Departure from common sense
The paper argues against the expectation that one established signal-processing mapping should work broadly for environmental sounds, showing instead that preferences vary substantially across clips, classes, and categories.
Actual novelty
The main novelty is Sound2Hap, a CNN-based autoencoder trained from human-rated audio-vibration pairs to generate perceptually aligned vibrotactile signals for diverse environmental sounds, paired with a large rated dataset and comparative evaluation against four signal-processing baselines.
Evidence
The paper grounds its claims in two in-person user studies. Study 1 collected 8,000 ratings on 4,000 audio-vibration pairs from 1,000 ESC-50 clips with 34 participants, showing substantial variation in algorithm preference across sound types. Study 2 evaluated two Sound2Hap variants against class-best signal-processing baselines with 15 participants using new ESC-50 and BBC clips to test cross-dataset generalizability. The focused sections also explicitly frame a discussion of limitations and future work.
“ Using this dataset, we trained Sound2Hap, a CNN-based autoencoder, to generate perceptually meaningful vibrations from diverse sounds with low latency. In Study 2, 15 participants rated its output higher than signal-processing baselines on both audio-vibration match and Haptic Experience Index (HXI), finding it more harmonious with diverse sounds”
actual novelty · Abstract · confidence 0.97
“User preferences toward different algorithms varied across sound clips, classes, and categories. Below, we report preferences at the levels of five major categories, 50 sound classes, and 1,000 individual sound clips”
departure from common sense · 5.2 Results: Insights from User Ratings · confidence 0.96
“9 Discussion Below, we first reflect on the result, then discuss the utility of Sound2Hap and outline its limitations and future work.”
limitation · 9 Discussion · confidence 0.72
“ Step 4 - Final user evaluation (Section 7): A second in-person study with 15 participants showed that both Sound2Hap variants outperformed the best signal-processing baselines on perceptual ratings and HXI measures”

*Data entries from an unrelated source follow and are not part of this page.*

theorem State.releaseFrame_only {h0 : HeldFrame} (h : Only P s u) (h1 : P .naz) (h2 : P (.obj NZ_STATE)) (h3 : ∀ (y1 : Fin 4), P (.ax y1)) (h4 : ∀ (y1 : Fin 4), P (.obj (A_DEV_TORQUE ↑y1))) (h5 : ∀ (y1 : Fin 4), P (.obj (A_START_STAGE ↑y1))) (h6 : ∀ (y1 : Fin 48), P (.slot y1)) (h7 : ∀ (y1 : Fin 6) (y2 : Fin 3), P (.hb (hbOf y1 y2))) (h8 : ∀ (y1 : Fin 6) (y2 : Fin 3), P (.obj (S_GATE_I ↑(hbOf y1 y2)))) (h9 : ∀ (y1 : Fin 6), P (.sec y1)) (h10 : P .raised) (h11 : ∀ (y1 : Fin 4), P (.obj (A_REF_STATE ↑y1))) (h12 : ∀ (y1 : Fin 4), P (.obj (A_POS_REF ↑y1))) (h13 : ∀ (y1 : Fin 4), P (.obj (A_PROF_SPEED ↑y1))) (h14 : ∀ (y1 : Fin 4), P (.obj (A_PROF_ACCEL ↑y1))) (h15 : ∀ (y1 : Fin 4), P (.obj (A_FAULT_STATE ↑y1))) (h16 : ∀ (y1 : Fin 4), P (.obj (A_SECTIONS ↑y1))) (h17 : ∀ (y1 : Fin 4), P (.obj (A_CASCADE_SECTIONS ↑y1))) (h18 : ∀ (y1 : Fin 4), P (.obj (A_FUS_CORR ↑y1))) (h19 : ∀ (y1 : Fin 4), P (.obj (A_FUS_DEV_DROPPED ↑y1))) (h20 : P .freeCtr) (h21 : P (.obj (ST_GRANTS 4))) (h22 : P (.obj ST_MAX_WAIT)) (h23 : P (.obj ST_BUSY)) (h24 : P .port) :
    Only P s (State.releaseFrame u h0) := by
  with_reducible
    unfold State.releaseFrame
    repeat' first | assumption | apply Only.ite | apply State.acceptCyclic_only | apply State.modNaz_only | exact h3 _ | exact h4 _ | exact h5 _ | exact h6 _ | exact h7 _ _ | exact h8 _ _ | exact h9 _ | exact h11 _ | exact h12 _ | exact h13 _ | exact h14 _ | exact h15 _ | exact h16 _ | exact h17 _ | exact h18 _ | exact h19 _ | intro _ | dsimp only | split

theorem State.losePart_only {d : Nat} {t : Tx} (h : Only P s u) (h1 : ∀ (y1 : Fin 48), P (.slot y1)) (h2 : P .txs) (h3 : P (.obj TX_OPEN_COUNT)) (h4 : P (.obj TX_PROOF_USED)) (h5 : P (.obj TX_ABORTS)) (h6 : P .raised) (h7 : P .sessions) (h8 : P .naz) (h9 : P .outs) (h10 : P (.obj TX_COMMITS)) :
    Only P s (State.losePart u d t) := by
  with_reducible
    unfold State.losePart
    repeat' first | assumption | apply Only.ite | apply State.abortTx_only | apply State.jTx_only | apply State.takeDone_only | exact h1 _ | intro _ | dsimp only | split

/-! ### Frames -/

theorem State.jRefused_only {p : Fin 3} {slot : Nat} {code : Nat} (h : Only P s u) (h1 : P .last06) (h2 : P .raised) :
    Only P s (State.jRefused u p slot code) := by
  with_reducible
    unfold State.jRefused
    repeat' first | assumption | apply Only.ite | apply State.jSession_only | intro _ | exact Only.of_pair ‹_ = (_, _)› ‹_› | apply Only.of_pair ‹_ = (_, _)› | dsimp only | split | apply Only.w_last06

theorem State.tagFails_only {p : Fin 3} (h : Only P s u) (h1 : P (.obj (NP_TAG_FAIL ↑p))) (h2 : P .last07) (h3 : P .raised) :
    Only P s (State.tagFails u p) := by
  with_reducible
    unfold State.tagFails
    repeat' first | assumption | apply Only.inc | apply Only.ite | apply State.jSession_only | intro _ | exact Only.of_pair ‹_ = (_, _)› ‹_› | apply Only.of_pair ‹_ = (_, _)› | dsimp only | split | apply Only.w_last07

theorem State.hostDiscard_only {n : Nat} (h : Only P s u) (h1 : P .last08) (h2 : P .raised) :
    Only P s (State.hostDiscard u n) := by
  with_reducible
    unfold State.hostDiscard
    repeat' first | assumption | apply Only.journal | apply Only.ite | intro _ | dsimp only | split | apply Only.w_last08

theorem State.replyTo_only {sid : Nat} {seq : Nat} {ty : Nat} {pay : Bytes} (h : Only P s u) (h1 : P .sessions) (h2 : P .outs) (h3 : P .hostOut) :
    Only P s (State.replyTo u sid seq ty pay) := by
  with_reducible
    unfold State.replyTo
    repeat' first | assumption | apply State.modSession_only | apply State.sendApp_only | intro _ | exact Only.of_pair ‹_ = (_, _)› ‹_› | apply Only.of_pair ‹_ = (_, _)› | dsimp only | split

theorem State.receiveApp_only {p : Fin 3} {src : Bytes} {bs : Bytes} {ty : Nat} {k : AppF → Session → State → State} (h : Only P s u) (h1 : P .sessions) (h2 : P .best) (h3 : P .bestAt) (h4 : P (.obj SS_COUNT)) (h5 : P (.obj SS_GUAR_SUM)) (h6 : P (.obj SS_ROUTES)) (h7 : P (.obj (NP_TAG_FAIL ↑p))) (h8 : P .last07) (h9 : P .raised) (h10 : P .outs) (h11 : P .hostOut) (hkk : ∀ z0 z1 v, Only P s v → Only P s (k z0 z1 v)) :
    Only P s (State.receiveApp u p src bs ty k) := by
  with_reducible
    unfold State.receiveApp
    repeat' first | assumption | apply Only.each | apply Only.ite | apply State.ensureHost_only | apply State.modSession_only | apply State.sendFrame_only | apply State.tagFails_only | apply hkk | intro _ | exact Only.of_pair ‹_ = (_, _)› ‹_› | apply Only.of_pair ‹_ = (_, _)› | dsimp only | split

theorem State.answerOpen_only {p : Fin 3} {src : Bytes} {key : Bytes} {ty : Nat} {pay : Bytes} (h : Only P s u) (h1 : P .outs) (h2 : P .hostOut) :
    Only P s (State.answerOpen u p src key ty pay) := by
  with_reducible
    unfold State.answerOpen
    repeat' first | assumption | apply State.sendFrame_only | intro _ | dsimp only | split

theorem State.refuseOpen_only {p : Fin 3} {src : Bytes} {key : Bytes} {slot : Nat} {code : Nat} (h : Only P s u) (h1 : P .outs) (h2 : P .hostOut) (h3 : P (.obj SS_OPEN_REFUSED)) (h4 : P .last06) (h5 : P .raised) :
    Only P s (State.refuseOpen u p src key slot code) := by
  with_reducible
    unfold State.refuseOpen
    repeat' first | assumption | apply Only.inc | apply State.answerOpen_only | apply State.jRefused_only | intro _ | dsimp only | split

theorem State.countOpen_only {p : Fin 3} (h : Only P s u) (h1 : P .opens) :
    Only P s (State.countOpen u p).2 := by
  with_reducible
    unfold State.countOpen
    repeat' first | assumption | apply Only.ite | intro _ | exact Only.of_pair ‹_ = (_, _)› ‹_› | apply Only.of_pair ‹_ = (_, _)› | dsimp only | split | apply Only.w_opens

theorem State.receiveOpen_only {p : Fin 3} {src : Bytes} {bs : Bytes} {ty : Nat} {k : AppF → Session → State → State} (h : Only P s u) (h1 : P .sessions) (h2 : P .best) (h3 : P .bestAt) (h4 : P (.obj SS_COUNT)) (h5 : P (.obj SS_GUAR_SUM)) (h6 : P (.obj SS_ROUTES)) (h7 : P (.obj (NP_TAG_FAIL ↑p))) (h8 : P .last07) (h9 : P .raised) (h10 : P .outs) (h11 : P .hostOut) (hkk : ∀ z0 z1 v, Only P s v → Only P s (k z0 z1 v)) :
    Only P s (State.receiveOpen u p src bs ty k) := by
  with_reducible
    unfold State.receiveOpen
    repeat' first | assumption | apply Only.ite | apply State.receiveApp_only | apply hkk | intro _ | exact Only.of_pair ‹_ = (_, _)› ‹_› | apply Only.of_pair ‹_ = (_, _)› | dsimp only | split

/-! ### Requests -/

theorem State.chargeRecs_only {sid : Nat} {a : List Rec} (h : Only P s u) (h1 : P .sessions) (h2 : P .best) (h3 : P .bestAt) (h4 : ∀ (y1 : Fin 48), P (.slot y1)) (h5 : P .txs) (h6 : P (.obj TX_OPEN_COUNT)) (h7 : P (.obj TX_PROOF_USED)) (h8 : P (.obj TX_ABORTS)) (h9 : P .raised) (h10 : P .naz) (h11 : P .outs) :
    Only P s (State.chargeRecs u sid a).2.2 := by
  induction a generalizing u with
  | nil => ?_
  | cons e r ih => ?_
  all_goals first
    | exact h
    | (with_reducible
        unfold State.chargeRecs
        repeat' first | assumption | apply Only.ite | apply State.charge_only | apply State.countRefused_only | apply State.failHead_only | apply ih | exact h4 _ | intro _ | exact Only.of_pair ‹_ = (_, _)› ‹_› | apply Only.of_pair ‹_ = (_, _)› | dsimp only | split)

theorem State.modReq_only {sid : Nat} {seq : Nat} {f : AppReq → AppReq} (h : Only P s u) (h1 : P .queue) :
    Only P s (State.modReq u sid seq f) := by
  with_reducible
    unfold State.modReq
    repeat' first | assumption | apply Only.ite | intro _ | dsimp only | split | apply Only.w_queue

validation scope · 3 Overview of Sound2Hap Design and Evaluation Process · confidence 0.96
Limits
Method limits
The focused sections only explicitly indicate that the paper discusses limitations and future work, without exposing the detailed limitation text. Based on the grounded sections, the review should be read as validated primarily through controlled in-person studies on environmental sounds rather than as a universal solution for all audio-haptic settings.
Deployment limits
Evidence in the provided sections supports evaluation in controlled study settings with selected datasets and baselines, not broad real-world deployment. Practical deployment constraints are discussed by the authors, but the detailed wording is not included in the focused excerpts.
Boundary conditions
Claims are bounded to environmental sound effects, four implemented signal-processing baselines, and user-rated perceptual alignment in the reported studies. Generalization evidence is limited to new clips from ESC-50 and the BBC Sound Effects library.
Position in field
This work advances audio-to-haptic translation by shifting the field from hand-crafted signal-processing mappings toward a perceptually trained generative model for environmental sounds. Its contribution is not just a model but a combined dataset-model-evaluation pipeline that makes user preference central to audio-to-vibration generation.